Data compression is compressed processing all to treat sparse curve data sequence as input, returns a float type data sequence and an int type data sequence, comes into operation after the processing time scales, and realization flow is as follows:
(1) needing to obtain sparse curve data sequence and swinging door compression algorithm precision threshold value;
(2) according to required precision the curve data sequence is compressed, obtained compression result, the result comprises curve key point data sequence, and the number of compressed points among key points sequence;
(3) according to by the continuous time scale information of sparse curve and number of compressed points among key points sequence, to key point data sequence replacement markers, the time be designated as the corresponding markers of initial data;
(4) draw coefficient curve with the sparse band markers key point data sequence that obtains.
When using, not all curve all needs to carry out sparse processing, therefore, needs sparse threshold value of counting of definition, when counting above threshold value, adopts sparse processing, otherwise, directly use primitive curve.
Fig. 3 is the data store organisation schematic diagram after the data preliminary treatment is compressed by lzw algorithm.The WAMS data have that the information content is simple, high speed and three characteristics of magnanimity, and these three characteristics have very high requirement to storage efficiency, and the present invention has adopted the file memory method based on the B+ tree algorithm, and the method mainly comprises following characteristics:
1) adopt the B+ tree algorithm to carry out data storage and access;
2) adopt keyword to store in order, keyword can be data structure arbitrarily;
3) support is to the Constant Grade speed of data query, insertion, deletion.

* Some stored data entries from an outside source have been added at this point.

-- ==== Sys2Proof/Machine/State.lean ====
section
/-! DEFINITION. The state of the module as plain data: every register, memory, queue and engine that the spec gives
the Tamrex 2496, its value after reset, and the reasons a step can stop. -/
namespace Sys2Proof.Machine

/-! ### Sparse tables -/

/-- A table by number: a list of (key, value) pairs, keys strictly rising, no entry equal to what an unlisted key
reads as. Host.Cell is its case of bytes by address. -/
abbrev Sparse (α : Type) := List (Nat × α)

/-- Reading: an unlisted key reads as d. -/
def Sparse.get {α : Type} (d : α) : Sparse α → Nat → α
  | [], _ => d
  | (k, v) :: m, n => if k = n then v else Sparse.get d m n

/-- Removal of a key. -/
def Sparse.erase {α : Type} : Sparse α → Nat → Sparse α
  | [], _ => []
  | (k, v) :: m, n => if k = n then Sparse.erase m n else (k, v) :: Sparse.erase m n

/-- Insertion before the first greater key. -/
def Sparse.insert {α : Type} : Sparse α → Nat → α → Sparse α
  | [], n, x => [(n, x)]
  | (k, v) :: m, n, x => if n < k then (n, x) :: (k, v) :: m else (k, v) :: Sparse.insert m n x

/-- Writing; writing what an unlisted key reads as removes the entry. -/
def Sparse.set {α : Type} [DecidableEq α] (d : α) (m : Sparse α) (n : Nat) (x : α) : Sparse α :=
  if x = d then Sparse.erase m n else Sparse.insert (Sparse.erase m n) n x

/-- Writing that lists the entry whatever its value. -/
def Sparse.put {α : Type} (m : Sparse α) (n : Nat) (x : α) : Sparse α := Sparse.insert (Sparse.erase m n) n x

/-- Keys strictly rising above a bound. -/
def Sparse.rising {α : Type} : Sparse α → Bool
  | [] => true
  | [_] => true
  | (k, _) :: (l, w) :: m => decide (k < l) && Sparse.rising ((l, w) :: m)

/-- The canonical form: keys strictly rising and no entry equal to d. -/
def Sparse.wf {α : Type} [DecidableEq α] (d : α) (m : Sparse α) : Bool :=
  Sparse.rising m && m.all fun e => decide (e.2 ≠ d)

/-- Bytes by address; a byte that nothing has written reads 0. -/
abbrev Memory := List Host.Cell

/-- What an unlisted address reads as (log 2, DESIGN CHOICE). -/
def Memory.blank : Byte := 0#8
/-- The canonical form of a memory. -/
def Memory.wf (m : Memory) : Bool := Sparse.wf Memory.blank m

/-! ### Registers and results in flight -/

/-- One bank of the scalar files: x, a, p, b (R119, R375). -/
structure Bank where
  x : Sparse Word
  a : Sparse Word
  p : BitVec 16
  b : Sparse Word
deriving DecidableEq, Repr

/-- What a result writes when it lands (R90, R383). -/
inductive Effect
  | x (n : Nat) (v : Word)
  | a (n : Nat) (v : Word)
  | p (n : Nat) (v : Bool)
  /-- A vector register under a write enable of one bit per byte (R142). -/
  | v (n : Nat) (val : BitVec 1024) (we : BitVec 128)
  | m (n : Nat) (v : BitVec 128)
  | q (n : Nat) (v : Quire)
  | b (n : Nat) (v : Word)
  /-- A system register (R125). -/
  | sys (n : Nat) (v : Word)
  /-- Rows of a tile replaced by the cells given (R198, file 8 of R383). -/
  | tile (n : Nat) (rows : BitVec 16) (cells : Sparse Quire)
  /-- An operand slot's image (R191). -/
  | slot (n : Nat) (img : BitVec 12800)
  /-- A store of QSAVE or MSAVE, performed at its landing cycle (R180, R202). -/
  | store (addr : Nat) (bytes : List Byte)
  /-- An array instruction: its word and the two slot images it read (R208). -/
  | array (word : BitVec 64) (imgA imgB : BitVec 12800)
  /-- Sticky flags alone (file 9 of R383). -/
  | nothing
  /-- A register of a file, written only where the enable is 1: an entry of a context record whose write enable is not
  all ones (R383). -/
  | part (file n : Nat) (val we : BitVec 1024)
deriving DecidableEq, Repr

/-- A result in flight: the cycle at which it lands, what it writes, and the flags it sets. Entries stand in issue
order. -/
structure Pending where
  due : Nat
  eff : Effect
  flags : Flags
deriving DecidableEq, Repr

/-- Which groups a context issues: the program's, the supervisor handler's or the completion handler's. -/
inductive Mode
  | program
  | supervisor
  | completion
deriving DecidableEq, Repr

/-- The nested-loop sequencer (R106 to R108, and bytes 2176 to 2362 of R381). -/
structure LoopSeq where
  active : Bool
  desc : List Byte
  idx : Sparse Nat
  base : Word
  /-- Groups of the body. -/
  n : Nat
  /-- Group index within the current pass. -/
  g : Nat
deriving DecidableEq, Repr

/-- A scatter-accumulate entry (R234). -/
structure SaeEntry where
  /-- Its number in the order of issue; that of a run is its last entry's. -/
  id : Nat
  addr : Nat
  sz : BitVec 3
  op : BitVec 3
  kind : BitVec 3
  val : Word
deriving DecidableEq, Repr

/-- A remote or timed write in flight (R226, R273). -/
structure RemoteWrite where
  id : Nat
  /-- Issuing context, and its task's tenant and Λ. -/
  src : CtxRef
  tenant : Nat
  lambda : Nat
  /-- Target module and core. -/
  module : Nat
  core : Nat
  addr : Nat
  /-- The bytes, with their byte enables in the low bits. -/
  bytes : List Byte
  we : BitVec 128
  /-- Sync arrival of an RWS. -/
  arrive : Option Nat
  /-- Meridian time of a timed write. -/
  time : Option Nat
  /-- Sync word that a late timed write marks. -/
  late : Option Nat
  /-- The earliest instant of arrival. -/
  ready : Nat
  /-- Found no free place among the target's incoming timed writes, and waits at its port until one frees (R274). -/
  atPort : Bool
  /-- A timed store of STVA, which holds back nothing and is held back by nothing (R276). -/
  store : Bool
deriving DecidableEq, Repr

/-- A member of a gate's snapshot (R304). -/
inductive GateMember
  /-- A result of the context that stores at the cycle given (QSAVE, MSAVE). -/
  | store (due : Nat) (addr : Nat) (len : Nat)
  /-- A remote or timed write. -/
  | write (id : Nat)
  /-- A command. -/
  | cmd (id : Nat)
  /-- A run of a closed scatter-accumulate window, by its last entry. -/
  | run (id : Nat)
deriving DecidableEq, Repr

/-- A closed gate (R304). -/
structure Gate where
  id : Nat
  word : BitVec 64
  base : Nat
  len : Nat
  glob : Bool
  succ : BitVec 4
  members : List GateMember
deriving DecidableEq, Repr

/-- A closed scatter-accumulate window: the runs not yet applied, each with its values in queue order (R235). -/
structure SaeWindow where
  id : Nat
  runs : List (SaeEntry × List Word)
deriving DecidableEq, Repr

/-- The task loaded on a context (R352, R353). -/
structure Task where
  node : Nat
  tenant : Nat
  prio : Nat
  num : Nat
  /-- SLICE and PLAT in Meridian ticks. -/
  slice : Nat
  plat : Nat
  ckpt : Bool
  /-- The regions its launch named. -/
  regions : BitVec 16
  /-- The flows it declared: source core, destination core, modules, slots (R352). -/
  flows : List (BitVec 64)
  /-- Number under which its Graticule slots are reserved. -/
  res : Nat
deriving DecidableEq, Repr

/-- Requests that stand against a context and how long each has stood, in ticks (R356, R357, R378). -/
structure Requests where
  sliceUsed : Nat
  slice : Option Nat
  preempt : Option Nat
  tenant : Option Nat
  /-- Checkpoint chosen for a newcomer. -/
  ckpt : Bool
  /-- Suspension by request. -/
  suspend : Bool
deriving DecidableEq, Repr

/-- One hardware context (R86). -/
structure Ctx where
  task : Option Task
  /-- The launch has begun and the task has not started (R353). -/
  starting : Bool
  /-- The task has issued TEND and waits for its results (R118). -/
  ending : Bool
  mode : Mode
  bank : Bank
  sbank : Bank
  /-- Shadows of x60 to x63 for the completion handler (R248). -/
  shadow : Sparse Word
  v : Sparse (BitVec 1024)
  m : Sparse (BitVec 128)
  q : Sparse Quire
  pc : Word
  /-- Address of the next group of a handler. -/
  hpc : Word
  ccyc : Nat
  pmcnt : Nat
  /-- Handler cycle counts (R375, R248) and the handler's groups (R248). -/
  hcyc : Nat
  kcyc : Nat
  kgroups : Nat
  /-- Results in flight of the program, the supervisor handler and the completion handler. -/
  line : List Pending
  sline : List Pending
  kline : List Pending
  pmbound : Word
  pend : Bool
  sticky : Flags
  epc : Word
  tcause : Word
  taddr : Word
  seq : LoopSeq
  /-- Cycle at which each b register was last written, in the program and in the handler (R96). -/
  bAt : Sparse Nat
  sbAt : Sparse Nat
  /-- Bubble groups still owed (R95). -/
  bubbles : Nat
  /-- Blocked; true inside when the wait is a TWAIT, LDNB or TEND that keeps its place in the list (R88, R272). -/
  blocked : Option Bool
  /-- The words of the group that blocks (R371). -/
  group : List (BitVec 64)
  /-- That group has passed steps 1 to 5 of R371 and spends the bubble groups of its own checks (R112, R154, R199). -/
  entered : Bool
  /-- A JTB reached the next group: its group's address and label (R105). -/
  pad : Option (Word × BitVec 16)
  /-- Cycle of the last divide in V0 and V1 (R154). -/
  div0 : Option Nat
  div1 : Option Nat
  /-- Earliest cycle of the next array instruction (R199). -/
  arrNext : Nat
  cwin : Sparse Word
  rwin : Sparse Word
  /-- Open window, closed windows, and the refusals of R237. -/
  saeOpen : List SaeEntry
  saeClosed : List SaeWindow
  saeErr : Nat
  saeCause : Nat
  saeAddr : Word
  /-- Shares of the four channels (R240). -/
  shares : Sparse Nat
  /-- For each declared flow, the first fabric cycle that its last flit leaves free (R284, R285). -/
  flowAt : Sparse Nat
  kipend : Nat
  kihand : Word
  mlambda : Word
  mdlinfo : Word
  tinva : Word
  tinvc : Word
  pltask : Word
  testim : Word
  /-- A TRET value that has landed and not yet acted (R377). -/
  tret : Option Word
  /-- The remote-write queue (R226) and the timed writes of STVA (R273). -/
  rwq : List RemoteWrite
  stva : List RemoteWrite
  /-- Stores of QSAVE and MSAVE whose context cycle has come, with the mode whose cycles count: port 2 performs them after
  the L slots of that cycle (R180, R202, R210). -/
  port2 : List (Mode × Nat × List Byte)
  gates : List Gate
  /-- Binding table: base, sync reference, length and space words (R295). -/
  binds : List (Nat × BitVec 32 × BitVec 32)
  req : Requests
  /-- Late notices counted, for the completion event (R277). -/
  lates : Nat
  /-- What STICKY and MDLINFO hold after the writes that have landed at the context cycle now to come, which precede whatever
  else reaches them before it (R125, R269). -/
  fresh : List (Nat × Word)
  /-- The context issues nothing more until its record has been written: the RKIND of the record (R378, R379). -/
  saving : Option Nat
  /-- YIELD has ended the completion handler, whose results are still to land (R248). -/
  kend : Bool
deriving DecidableEq, Repr

/-! ### Cores -/

/-- Ownership of a tile or slot (R165, R185, R190). -/
structure Own where
  owner : Option Nat
  clearing : Bool
  /-- Instant at which the clearing ends. -/
  ends : Nat
  /-- A pending release: the first cycle of its owner at which it may be performed. -/
  release : Option Nat
deriving DecidableEq, Repr

/-- An ownership region (R212 to R215). -/
structure Region where
  owner : Option Nat
  next : Option Nat
  zeroing : Bool
  /-- Instant at which the zeroing ends. -/
  ends : Nat
  lastTenant : Option Nat
deriving DecidableEq, Repr

/-- A dictionary slot (R260). -/
structure DictSlot where
  gen : Nat
  vals : List (BitVec 32)
deriving DecidableEq, Repr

Referring to Fig. 3, KEY is a data structure, in the WAMS dynamic data, needs at least two information of ID and TIMESTAMP, and the structure of KEY is as follows in implementation process:
Wherein, iDataID is data directory ID value, and iMinute is data time sign TIMESTAMP.
According to use experience, dynamic data each minute compression once is best, and therefore for packed data, per minute carries out index with a KEY, and according to iDataID and two information storages of iMinute and data query, data storage and query adopts the B+ tree algorithm.
In data store organisation, COEFF is used for representing the data transaction coefficient, and this information is used for reduction numerical value transformation result when data read, and fixed-point data is reverted to floating data, DATA then is through the packet after the data compression, and this packet only has through using behind the compression algorithm decompress(ion).
It more than is the following detailed description of the embodiment of the present invention.Although shown in and described exemplary embodiments be expressed as most preferably, be understood that within not breaking away from the scope of the present disclosure that following claim limits and can make various changes and modifications.